Simplified Residual U-ViTs Architecture: By removing blockwise skip-connections and replacing them with single residual connections for each downsampling operation, the model simplifies its architecture and reduces memory consumption without sacrificing performance. This is particularly beneficial in larger models where skip-connections are less crucial.

Results and Comparisons

In terms of performance, SiD2 has surpassed other models in specific image resolutions. For ImageNet128 and ImageNet256, it achieves state-of-the-art FID scores, while on ImageNet512, it remains competitive with the best latent diffusion models like EDM2. The SiD2 model significantly reduces training computational requirements compared to its predecessors, while maintaining a high quality in image generation.

Implications and Future Directions

The implications of this work are twofold.
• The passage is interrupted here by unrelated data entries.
-- ==== Sys2Proof/Safety.lean ====
section
/-! DEFINITION. What counts as a safe step, and the terms in which statements speak of one: what a command reads, the
state it leaves. -/
namespace Sys2Proof.Machine

/-- The step from `s` neither faults nor is refused. -/
def SafeStep (s : State) : Prop := ∃ t, step s = .next t

/-- What a command reads beside the device: the frame numbers, host memory after the host's stores, the ranges whose
reads fail. -/
def envOf (h : HostView) (s : State) : Env :=
  { fn := s.fc.fn, fnx := s.fc.fnx, fnSync := s.fc.fnSync, mem := msets 0 s.hostMem h.stores, fails := h.fails }

/-- The state that a command leaves which makes `d` of the device: the host's stores and the posted writes of `d` have
landed in host memory, FN_SYNC is clear in the quiet state, nothing else differs. -/
def State.after (s : State) (h : HostView) (d : Device) : State :=
  { s with
    fc := { s.fc with fnSync := s.fc.fnSync && !d.pwr.quiet }
    dev := { d with outbox := [] }
    hostMem := memWrites (msets 0 s.hostMem h.stores) d.outbox }

end Sys2Proof.Machine
end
Practically, it demonstrates that end-to-end pixel-space diffusion models can rival latent models in terms of quality and efficiency. This could alleviate the need for separate autoencoder training in many applications, facilitating a more streamlined approach to diffusion model training.

Theoretically, the work highlights that significant gains can be achieved by re-examining and simplifying existing model architectures and loss functions. One potential future direction could involve further exploration of the interactions between model architecture choices and loss functions to discover new paths for reducing computational overhead while maintaining or improving model accuracy and efficiency in high-resolution settings.

Overall, this research points towards a promising avenue in the pursuit of more efficient and high-quality diffusion models without relying heavily on latent variable architectures.